# [Requirement]
Report every line of the records below that contains the word "bits".

# [Recorded information]
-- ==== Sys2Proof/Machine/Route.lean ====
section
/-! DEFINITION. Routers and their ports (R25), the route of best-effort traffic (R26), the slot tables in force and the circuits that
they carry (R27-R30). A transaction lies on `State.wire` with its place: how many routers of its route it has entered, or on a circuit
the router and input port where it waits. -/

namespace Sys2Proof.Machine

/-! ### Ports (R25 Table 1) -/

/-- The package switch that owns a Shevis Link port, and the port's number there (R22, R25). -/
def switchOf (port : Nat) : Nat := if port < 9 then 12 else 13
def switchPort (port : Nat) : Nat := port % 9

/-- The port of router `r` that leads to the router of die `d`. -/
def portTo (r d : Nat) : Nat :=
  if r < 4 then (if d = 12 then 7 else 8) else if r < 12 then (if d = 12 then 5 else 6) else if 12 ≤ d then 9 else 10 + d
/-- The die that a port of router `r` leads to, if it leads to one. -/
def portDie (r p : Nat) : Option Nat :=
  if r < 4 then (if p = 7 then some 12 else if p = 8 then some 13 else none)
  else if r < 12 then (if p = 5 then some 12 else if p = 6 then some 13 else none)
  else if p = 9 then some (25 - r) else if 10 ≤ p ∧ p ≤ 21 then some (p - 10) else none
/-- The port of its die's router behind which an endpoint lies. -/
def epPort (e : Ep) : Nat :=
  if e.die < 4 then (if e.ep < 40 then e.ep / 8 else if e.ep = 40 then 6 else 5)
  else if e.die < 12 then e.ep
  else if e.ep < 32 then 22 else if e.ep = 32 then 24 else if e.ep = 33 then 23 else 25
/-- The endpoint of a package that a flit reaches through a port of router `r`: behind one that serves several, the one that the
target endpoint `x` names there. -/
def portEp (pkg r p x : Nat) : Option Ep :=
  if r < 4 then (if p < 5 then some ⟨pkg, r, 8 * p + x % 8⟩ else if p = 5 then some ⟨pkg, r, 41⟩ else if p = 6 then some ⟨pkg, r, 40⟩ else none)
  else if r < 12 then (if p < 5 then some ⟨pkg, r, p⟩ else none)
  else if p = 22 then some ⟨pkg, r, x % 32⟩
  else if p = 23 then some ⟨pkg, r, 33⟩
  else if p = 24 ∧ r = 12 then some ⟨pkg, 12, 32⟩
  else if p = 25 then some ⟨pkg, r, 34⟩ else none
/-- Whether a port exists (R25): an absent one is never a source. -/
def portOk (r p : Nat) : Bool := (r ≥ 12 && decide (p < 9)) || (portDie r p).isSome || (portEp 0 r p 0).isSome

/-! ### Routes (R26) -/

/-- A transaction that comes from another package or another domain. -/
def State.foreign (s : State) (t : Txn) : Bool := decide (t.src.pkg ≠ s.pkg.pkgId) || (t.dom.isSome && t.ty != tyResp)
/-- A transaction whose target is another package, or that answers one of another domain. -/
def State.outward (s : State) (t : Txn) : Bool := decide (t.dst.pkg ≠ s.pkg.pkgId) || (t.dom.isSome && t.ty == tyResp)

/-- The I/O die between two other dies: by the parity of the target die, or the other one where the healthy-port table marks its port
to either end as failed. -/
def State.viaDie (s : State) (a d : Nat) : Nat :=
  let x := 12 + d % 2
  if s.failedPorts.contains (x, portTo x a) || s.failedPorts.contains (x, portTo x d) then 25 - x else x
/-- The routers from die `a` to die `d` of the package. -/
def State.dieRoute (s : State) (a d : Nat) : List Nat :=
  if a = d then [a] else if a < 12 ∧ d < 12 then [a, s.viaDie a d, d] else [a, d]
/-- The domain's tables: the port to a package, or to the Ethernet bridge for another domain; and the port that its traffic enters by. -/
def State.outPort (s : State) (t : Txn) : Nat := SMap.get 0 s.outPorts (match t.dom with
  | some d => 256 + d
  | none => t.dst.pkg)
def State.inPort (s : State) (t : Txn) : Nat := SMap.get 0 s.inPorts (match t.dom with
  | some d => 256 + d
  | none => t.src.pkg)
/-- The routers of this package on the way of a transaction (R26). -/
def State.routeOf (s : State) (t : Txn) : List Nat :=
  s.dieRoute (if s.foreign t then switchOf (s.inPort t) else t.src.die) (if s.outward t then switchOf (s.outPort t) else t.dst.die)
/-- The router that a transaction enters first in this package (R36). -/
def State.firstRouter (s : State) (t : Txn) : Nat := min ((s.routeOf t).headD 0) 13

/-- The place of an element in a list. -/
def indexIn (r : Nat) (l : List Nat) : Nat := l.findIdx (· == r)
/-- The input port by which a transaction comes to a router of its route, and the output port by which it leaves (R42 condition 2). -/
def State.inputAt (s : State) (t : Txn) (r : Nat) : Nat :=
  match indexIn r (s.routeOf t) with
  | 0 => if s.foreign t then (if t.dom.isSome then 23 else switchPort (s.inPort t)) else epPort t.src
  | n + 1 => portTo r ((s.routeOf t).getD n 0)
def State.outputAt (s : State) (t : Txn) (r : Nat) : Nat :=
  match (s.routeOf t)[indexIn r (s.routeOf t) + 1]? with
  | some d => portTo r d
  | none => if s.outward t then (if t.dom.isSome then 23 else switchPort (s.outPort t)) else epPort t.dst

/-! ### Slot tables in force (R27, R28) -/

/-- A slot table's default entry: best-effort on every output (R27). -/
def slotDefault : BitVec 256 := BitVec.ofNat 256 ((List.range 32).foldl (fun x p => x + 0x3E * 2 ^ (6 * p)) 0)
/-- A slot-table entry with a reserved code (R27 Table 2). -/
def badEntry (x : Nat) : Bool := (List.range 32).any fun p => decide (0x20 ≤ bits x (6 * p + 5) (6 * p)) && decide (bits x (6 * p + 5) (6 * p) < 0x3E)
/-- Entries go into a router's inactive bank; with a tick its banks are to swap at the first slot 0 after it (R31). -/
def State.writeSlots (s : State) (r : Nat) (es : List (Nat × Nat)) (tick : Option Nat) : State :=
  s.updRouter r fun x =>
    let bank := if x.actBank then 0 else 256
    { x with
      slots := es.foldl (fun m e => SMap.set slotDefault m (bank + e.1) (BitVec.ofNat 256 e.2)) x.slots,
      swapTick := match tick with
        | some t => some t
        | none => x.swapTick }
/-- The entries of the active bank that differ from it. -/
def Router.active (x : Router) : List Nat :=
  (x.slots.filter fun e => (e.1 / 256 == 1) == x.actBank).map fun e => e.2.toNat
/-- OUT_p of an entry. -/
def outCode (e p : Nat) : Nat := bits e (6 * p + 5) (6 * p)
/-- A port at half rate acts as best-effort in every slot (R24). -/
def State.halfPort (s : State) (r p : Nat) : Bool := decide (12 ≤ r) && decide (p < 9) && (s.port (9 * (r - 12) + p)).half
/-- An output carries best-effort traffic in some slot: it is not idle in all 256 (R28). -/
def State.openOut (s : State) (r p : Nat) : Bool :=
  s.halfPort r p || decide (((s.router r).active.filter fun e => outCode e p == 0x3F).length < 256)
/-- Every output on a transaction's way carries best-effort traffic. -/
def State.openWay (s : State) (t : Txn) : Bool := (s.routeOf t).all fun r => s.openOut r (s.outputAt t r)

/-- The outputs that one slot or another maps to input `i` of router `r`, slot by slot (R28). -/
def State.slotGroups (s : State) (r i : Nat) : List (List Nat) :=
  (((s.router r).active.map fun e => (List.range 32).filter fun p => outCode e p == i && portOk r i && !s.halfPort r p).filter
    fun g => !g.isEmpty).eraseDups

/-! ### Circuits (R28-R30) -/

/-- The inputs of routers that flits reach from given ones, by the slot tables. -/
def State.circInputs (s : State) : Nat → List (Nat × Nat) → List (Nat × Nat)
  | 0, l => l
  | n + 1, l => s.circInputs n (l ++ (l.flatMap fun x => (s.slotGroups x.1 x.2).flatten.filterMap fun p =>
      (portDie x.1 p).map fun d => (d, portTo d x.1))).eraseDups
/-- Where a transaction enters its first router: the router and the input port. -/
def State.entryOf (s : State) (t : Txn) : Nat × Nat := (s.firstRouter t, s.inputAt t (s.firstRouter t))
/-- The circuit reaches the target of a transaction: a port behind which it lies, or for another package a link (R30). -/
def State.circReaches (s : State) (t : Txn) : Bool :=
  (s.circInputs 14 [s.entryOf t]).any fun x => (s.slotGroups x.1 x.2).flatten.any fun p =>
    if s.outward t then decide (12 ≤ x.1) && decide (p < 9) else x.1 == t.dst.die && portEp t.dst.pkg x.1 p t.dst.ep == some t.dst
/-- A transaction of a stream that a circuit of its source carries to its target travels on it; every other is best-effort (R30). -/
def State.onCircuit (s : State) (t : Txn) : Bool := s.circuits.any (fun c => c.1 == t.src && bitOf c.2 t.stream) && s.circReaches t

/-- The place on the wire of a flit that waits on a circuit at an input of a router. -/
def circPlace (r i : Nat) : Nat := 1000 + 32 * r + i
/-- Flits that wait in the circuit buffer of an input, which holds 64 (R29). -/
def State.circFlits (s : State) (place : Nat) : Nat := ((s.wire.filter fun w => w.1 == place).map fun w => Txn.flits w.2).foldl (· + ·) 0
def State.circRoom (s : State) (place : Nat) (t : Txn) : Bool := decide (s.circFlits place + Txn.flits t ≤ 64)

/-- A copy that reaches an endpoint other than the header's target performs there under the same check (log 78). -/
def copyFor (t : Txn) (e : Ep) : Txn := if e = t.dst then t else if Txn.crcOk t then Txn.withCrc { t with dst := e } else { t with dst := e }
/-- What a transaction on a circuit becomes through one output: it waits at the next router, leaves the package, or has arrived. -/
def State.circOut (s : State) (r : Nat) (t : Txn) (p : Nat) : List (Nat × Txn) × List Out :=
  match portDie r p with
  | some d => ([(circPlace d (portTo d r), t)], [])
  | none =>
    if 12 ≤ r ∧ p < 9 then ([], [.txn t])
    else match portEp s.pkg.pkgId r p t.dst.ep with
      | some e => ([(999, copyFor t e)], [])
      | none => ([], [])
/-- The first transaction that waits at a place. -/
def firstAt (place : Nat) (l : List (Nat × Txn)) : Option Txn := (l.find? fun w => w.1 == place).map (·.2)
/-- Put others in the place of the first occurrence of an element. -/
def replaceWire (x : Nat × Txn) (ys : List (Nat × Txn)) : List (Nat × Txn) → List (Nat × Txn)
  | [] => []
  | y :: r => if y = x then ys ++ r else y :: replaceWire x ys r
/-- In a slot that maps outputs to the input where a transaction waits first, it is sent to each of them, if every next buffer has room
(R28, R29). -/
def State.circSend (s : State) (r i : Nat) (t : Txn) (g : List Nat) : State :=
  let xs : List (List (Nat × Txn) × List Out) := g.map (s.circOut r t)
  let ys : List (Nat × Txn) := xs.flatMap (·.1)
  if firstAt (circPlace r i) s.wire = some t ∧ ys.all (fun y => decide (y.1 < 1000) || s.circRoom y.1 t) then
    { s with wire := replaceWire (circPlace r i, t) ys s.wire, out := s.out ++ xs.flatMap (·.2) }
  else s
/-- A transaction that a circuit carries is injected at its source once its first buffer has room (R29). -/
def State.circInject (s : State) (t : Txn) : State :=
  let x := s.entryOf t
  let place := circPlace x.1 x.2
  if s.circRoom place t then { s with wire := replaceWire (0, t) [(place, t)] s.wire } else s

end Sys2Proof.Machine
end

# [Answer]
def badEntry (x : Nat) : Bool := (List.range 32).any fun p => decide (0x20 ≤ bits x (6 * p + 5) (6 * p)) && decide (bits x (6 * p + 5) (6 * p) < 0x3E)
def outCode (e p : Nat) : Nat := bits e (6 * p + 5) (6 * p)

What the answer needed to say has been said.